In addition, to the ethical issue of disclosing confidential information, section 78j-1 may prevent a CPA from claiming protection under 26 U.S.C. s. 7525, the Taxpayer/ Federally Authorized Tax Practitioner's Confidentiality Statute. Section 78j-1 requires disclosure for material illegal acts. An illegal act is defined in section 78j-1(e) as an act violating ANY law, or any rule or regulation having the force of law. Presumably an audit could disclose material illegalities regarding an issuer's tax returns that may be required to be disclosed on an issuer's financial statement. Also presumably, if a CPA discloses such information to the Securities and Exchange Commission as required under 78j-1, then she waives any privilege to such information under section 7525 of the Internal Revenue Code. How does the AICPA plan to resolve this issue?

Furthermore, section 78j-1 is unique to accountants. No similar statutory or ethical rule appears to exist for lawyers. The ABA Model Rules of Professional Conduct rule 1.6 is distinguishable. Rule 1.6 allows a lawyer to reveal confidential information (1) to prevent a client from committing a FUTURE criminal act that may result in death or serious injury and (2) to establish a defense on behalf of the lawyer in a criminal or civil charge by the client. In contrast, section 78J-1 contemplates the disclosure of a PAST violation. Moreover the violation need not be criminal much less involve death or serious injury. Also, at the time the CPA is required to disclose, there will not likely be a criminal or civil charge to defend. Thus, despite comments to the contrary a CPAs duty of confidentiality does not always override her attest function.

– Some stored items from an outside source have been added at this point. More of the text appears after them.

/-! ## The board tracker -/

/-- ENCODER_REPORT of the selected encoder (R1, R3, R4, R156): the axis takes the travel, and the blocks no travel touches keep
their values. -/
def Obligations.SelectedTravelMovesAxis : Prop :=
  ∀ (e : Encoder) (k : Nat) (s : State), e = s.enc.selected → 0 < k →
    ∃ t, exec (.encoderReport e k) s = .next t ∧
      t.enc = { s.enc with
        axis := (s.enc.axis + k) % 2 ^ 48
        silence := if s.enc.fallback then s.enc.silence else .running (s.now + 500)
        secondarySum := if s.enc.fallback then s.enc.secondarySum else 0 } ∧
      t.rest = { timer := .running (s.now + 1000), lastAdvance := some s.now } ∧
      t.now = s.now ∧ t.cfg = s.cfg ∧ t.remap = s.remap ∧ t.emergencyStop = s.emergencyStop ∧ t.store = s.store ∧
      t.link = { s.link with tx := t.link.tx, lastSent := t.link.lastSent }

/-- Reports that are no travel of the board (R3, R4), and SILENCE_TIMER_EXPIRY: with less than 1,000 tenths from the secondary
the watch waits; else the secondary is selected, its sum is delivered as travel, and ENCODER_FALLBACK is raised. A secondary report
after the expiry that brings the sum to 1,000 falls back in the same way. An expiry takes the time base to its time (the model's
choice, log 2), and one of a timer that does not run is ignored (log 24). -/
def Obligations.SecondaryTravelAndFallback : Prop :=
  (∀ (e : Encoder) (k : Nat) (s : State),
     Ignored (.encoderReport e 0) s ∧
     (e ≠ s.enc.selected → s.enc.fallback = true → Ignored (.encoderReport e k) s) ∧
     (e ≠ s.enc.selected → s.enc.fallback = false → 0 < k →
       (s.enc.silence = .expired → min 4294967295 (s.enc.secondarySum + k) < 1000) →
       exec (.encoderReport e k) s =
         .next (settle ((begin s).setEnc { s.enc with secondarySum := min 4294967295 (s.enc.secondarySum + k) }))) ∧
     (let sum := min 4294967295 (s.enc.secondarySum + k)
      e ≠ s.enc.selected → s.enc.fallback = false → 0 < k → s.enc.silence = .expired → 1000 ≤ sum →
       exec (.encoderReport e k) s = .next (settle (notice 0xC1#8 (uns 1 s.enc.selected.other.code ++ uns 4 sum)
         (deliverTravel sum { begin s with
           enc := { axis := s.enc.axis, selected := s.enc.selected.other, fallback := true, silence := .stopped,
                    secondarySum := sum } }))) ∧
       ∃ t, exec (.encoderReport e k) s = .next t ∧ t.enc.selected = s.enc.selected.other ∧ t.enc.fallback = true ∧
         t.enc.silence = .stopped ∧ t.enc.axis = (s.enc.axis + sum) % 2 ^ 48)) ∧
  (∀ s : State, (∀ due, s.enc.silence ≠ .running due) → Ignored .silenceTimerExpiry s) ∧
  (∀ (due : Nat) (s : State), s.enc.silence = .running due →
     (s.enc.secondarySum < 1000 → exec .silenceTimerExpiry s =
       .next (settle { begin s with now := max s.now due, enc := { s.enc with silence := .expired } })) ∧
     (1000 ≤ s.enc.secondarySum → exec .silenceTimerExpiry s =
       .next (settle (notice 0xC1#8 (uns 1 s.enc.selected.other.code ++ uns 4 s.enc.secondarySum)
         (deliverTravel s.enc.secondarySum
           { begin s with now := max s.now due,
                          enc := { s.enc with selected := s.enc.selected.other, fallback := true, silence := .stopped } })))) ∧
     (1000 ≤ s.enc.secondarySum → ∃ t, exec .silenceTimerExpiry s = .next t ∧
       t.enc.selected = s.enc.selected.other ∧ t.enc.fallback = true ∧ t.enc.silence = .stopped ∧
       t.enc.axis = (s.enc.axis + s.enc.secondarySum) % 2 ^ 48))

/-- Board travel (R9, R12, R19, R35, R54, R58, R66, R67): U and F run down, a pending joint runs down and is placed when it is due,
the CURRENT setup's produced length grows, and the marks move, grow and leave at the knife, in a report of one advance while
nothing else enters or grows a mark. Positions and extents saturate as log 15 says. A produced length beyond 48 bits is a free
value (log 13); a sensor defect that reaches 50,000 closes after the marks have left (log 1), and the sensor is then stuck (R19).
-/
def Obligations.TravelMovesMarksSetupAndReels : Prop :=
  ∀ (e : Encoder) (k : Nat) (s : State), e = s.enc.selected → 0 < k → ∃ t, exec (.encoderReport e k) s = .next t ∧
    (∀ i,
      let old := s.stands.get i
      let new := t.stands.get i
      let cfg := s.cfg.stands.get i
      let due : Int := if cfg.jointSensor then -(cfg.tolerance : Int) else 0
      new.running = old.running.map (fun r => { r with usable := r.usable - k }) ∧
      (old.joint = none → new.joint = none) ∧
      (∀ r, old.joint = some r → due < r - k → new.joint = some (r - k)) ∧
      (∀ r, old.joint = some r → r - k ≤ due → new.joint = none ∧ (cfg.jointSensor = true → new.late = true)) ∧
      (∀ p, old.plan = some p → old.state = .firing ∨ (old.state = .armed ∧ ∃ r, old.running = some r ∧ k < r.usable) →
        new.plan = some { p with fire := p.fire - k } ∧ (new.state = .armed ∨ new.state = .firing))) ∧
    (k ≤ 1000 → ∀ cur, s.sched.current = some cur → cur.markState = some .onBoard ∨ cur.markState = some .pastKnife →
      s.sched.queued = [] ∨ (s.web.sensorDefect = none ∧ fit48 (cur.produced + k) < cur.planned) →
      t.sched.current.map (fun q => (q.id, q.produced)) = some (cur.id, fit48 (cur.produced + k))) ∧
    (k ≤ 1000 → s.sched.current = none → s.line.condition ≠ .run →
      (∀ x, (s.stations.get x).late = none ∧ (s.stations.get x).pattern = none) →
      (∀ i, (s.stands.get i).joint = none ∧ ∀ r, (s.stands.get i).running = some r → k < r.usable) →
      let grow := fun v n : Nat => min (2 ^ 32 - 1) (v + n)
      let g := match s.web.sensorDefect with
        | some len => min k (50000 - len)
        | none => 0
      let closes := s.web.sensorDefect.any fun len => len + g == 50000
      let moved := fun m : Mark => { m with
        pos := grow m.pos k, trail := if m.openBreak then grow m.trail k else if m.openSensor then grow m.trail g else m.trail }
      let left := (s.web.marks.map moved).filter fun m => decide (m.pos < s.cfg.pk + m.trail)
      t.web = { s.web with
        marks := if closes then left.map fun m => { m with openSensor := false } else left
        sensorDefect := if closes then none else s.web.sensorDefect.map fun len => len + g
        sensorStuck := closes || s.web.sensorStuck })

/-- A reject mark with a record of its own (R6, R8, R15, R39), and by merge when none is free: the most upstream reject mark takes
the zone, the higher kind, the open reasons and the merged flag (R16, R17). The place among equal positions is log 12's, and an
extent saturates as log 15 says. -/
def Obligations.RejectMarkPlacedOrMerged : Prop :=
  ∀ (m : Mark) (s : State),
    (s.web.marks.length < 128 →
      (enterReject m s).web = { s.web with
        marks := insertMark { m with entry := s.web.nextEntry, covered := qualifies s m.pos, merged := false } s.web.marks
        nextEntry := (s.web.nextEntry + 1) % 65536 } ∧
      (enterReject m s).accounts = s.accounts ∧
      (enterReject m s).sched.current.map Setup.planned = (s.sched.current.map fun t =>
        if qualifies s m.pos then fit48 (t.planned + (m.lead + m.trail + longestCut s t)) else t.planned)) ∧
    (∀ before target after, 128 ≤ s.web.marks.length → s.web.marks = before ++ target :: after → target.isReject = true →
      (∀ q ∈ after, q.isReject = false) →
      let rank := fun k : MarkKind => match k with
        | .brk => 3
        | .joint _ _ => 2
        | .defect _ => 1
        | .runChange _ => 0
      let up := fun q : Mark => (q.pos : Int) - q.trail
      let down := fun q : Mark => (q.pos : Int) + q.lead
      (enterReject m s).web = { s.web with marks := before ++ { target with
        trail := min (2 ^ 32 - 1) (target.trail + (up target - up m).toNat)
        lead := min (2 ^ 32 - 1) (target.lead + (down m - down target).toNat)
        kind := if rank target.kind < rank m.kind then m.kind else target.kind
        openSensor := target.openSensor || m.openSensor
        openBreak := target.openBreak || m.openBreak
        merged := true } :: after } ∧
      (enterReject m s).sched = s.sched ∧
      (enterReject m s).accounts = { s.accounts with merges := min (2 ^ 48 - 1) (s.accounts.merges + 1) })

/-- DEFECT_BEGINS and DEFECT_ENDS (R18, R19), with the final length that a defect not merged hands to the setup extended while that
setup is CURRENT (R40); a stuck sensor opens no defect until *defect ends* is seen, and while the sensor is not fitted it stays stuck
(R19, log 34). DEFECT_REPORT (R20). A planned length beyond 48 bits is a free value (log 13). -/
def Obligations.DefectsEnterMarks : Prop :=
  (∀ s : State,
     (s.cfg.sensorFitted = true → s.web.sensorDefect = none → s.web.sensorStuck = false →
       exec .defectBegins s = .next (settle
         (let u := enterReject { entry := 0, kind := .defect .sensor, pos := s.cfg.pd, lead := 0, trail := 0, openSensor := true,
                                 openBreak := false, covered := false, merged := false } (begin s)
          u.setWeb { u.web with sensorDefect := some 0 }))) ∧
     (s.cfg.sensorFitted = false ∨ s.web.sensorDefect.isSome = true ∨ s.web.sensorStuck = true → Ignored .defectBegins s) ∧
     (s.cfg.sensorFitted = true → s.web.sensorDefect.isSome = true →
       ∃ t, exec .defectEnds s = .next t ∧
         t.web = { s.web with
           sensorDefect := none, sensorStuck := false, marks := s.web.marks.map fun m => { m with openSensor := false } } ∧
         t.sched.openExtension = (if (sensorMark s).any fun m => !m.merged then none else s.sched.openExtension) ∧
         (∀ len m cur, s.web.sensorDefect = some len → sensorMark s = some m → m.merged = false →
           s.sched.openExtension = some cur.id → s.sched.current = some cur →
           t.sched.current = some { cur with planned := fit48 (cur.planned + len) }) ∧
         ((sensorMark s).all Mark.merged = true ∨ s.sched.openExtension = none ∨
             (∀ cur, s.sched.current = some cur → s.sched.openExtension ≠ some cur.id) →
           t.sched.current = s.sched.current)) ∧
     (s.cfg.sensorFitted = true → s.web.sensorDefect = none →
       exec .defectEnds s = .next (settle { begin s with web := { s.web with sensorStuck := false } })) ∧
     (s.cfg.sensorFitted = false ∨ (s.web.sensorDefect = none ∧ s.web.sensorStuck = false) → Ignored .defectEnds s)) ∧
  (∀ (tag : Byte) (p l t : BitVec 32) (s : State), LinkFree s →
     (s.cfg.pk ≤ p.toNat ∨ 50000 < l.toNat ∨ 50000 < t.toNat →
       Refuses (.defectReport tag p l t) .defectReport tag .outOfRange s) ∧
     (p.toNat < s.cfg.pk → l.toNat ≤ 50000 → t.toNat ≤ 50000 →
       exec (.defectReport tag p l t) s = .next (answered .defectReport tag .ok
         (if s.web.marks.length < 128 then uns 1 0 ++ uns 2 s.web.nextEntry
           else uns 1 1 ++ uns 2 (((s.web.marks.filter Mark.isReject).getLast?.map Mark.entry).getD 0))
         (enterReject { entry := 0, kind := .defect .report, pos := p.toNat, lead := l.toNat, trail := t.toNat,
                        openSensor := false, openBreak := false, covered := false, merged := false } (begin s)))))

/-! ## Orders and setups -/

/-- R25. -/
def Obligations.OrderAddChecksAndEnters : Prop :=
  ∀ (tag : Byte) (id : BitVec 16) (cut : BitVec 32) (outs : Byte) (wanted over' under : BitVec 32) (bundle : BitVec 16)
    (s : State), LinkFree s →
    let c := Instr.orderAdd tag id cut outs wanted over' under bundle
    let ranged := (1 ≤ id.toNat ∧ 3000 ≤ cut.toNat ∧ cut.toNat ≤ 70000 ∧ 1 ≤ outs.toNat ∧ outs.toNat ≤ 8 ∧
      1 ≤ wanted.toNat ∧ wanted.toNat ≤ 999999 ∧ over'.toNat ≤ 99999 ∧ under.toNat ≤ 99999 ∧ 1 ≤ bundle.toNat ∧
      bundle.toNat ≤ 5000)
    let taken := ∃ r ∈ s.sched.orders, r.id = id.toNat
    let entered : OrderRec :=
      { id := id.toNat, cut := cut.toNat, outs := outs.toNat, wanted := wanted.toNat, overrun := over'.toNat,
        underrun := under.toNat, bundle := bundle.toNat, cancel := false, state := .queued, good := 0, stacked := 0,
        joint := 0, defect := 0, brk := 0, transition := 0, surplus := 0, diverted := 0, outcome := none }
    (¬ranged → Refuses c .orderAdd tag .outOfRange s) ∧
    (ranged → taken → Refuses c .orderAdd tag .duplicate s) ∧
    (ranged → ¬taken → 32 ≤ s.sched.orders.length → Refuses c .orderAdd tag .tableFull s) ∧
    (ranged → ¬taken → s.sched.orders.length < 32 → exec c s = .next (answered .orderAdd tag .ok []
      ((begin s).setSched { s.sched with orders := insertOrder entered s.sched.orders })))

In sum, despite commentary to the effect that CPA and attorney rules regarding confidentiality are similar, it is my understanding that section 78j-1 requires a CPA's to breach her duty of confidentiality in certain cases. No similar rule exists for lawyers. This would seem to be an important issue to be resolved if a unified standard of ethics is to be applied to both CPA's and lawyers.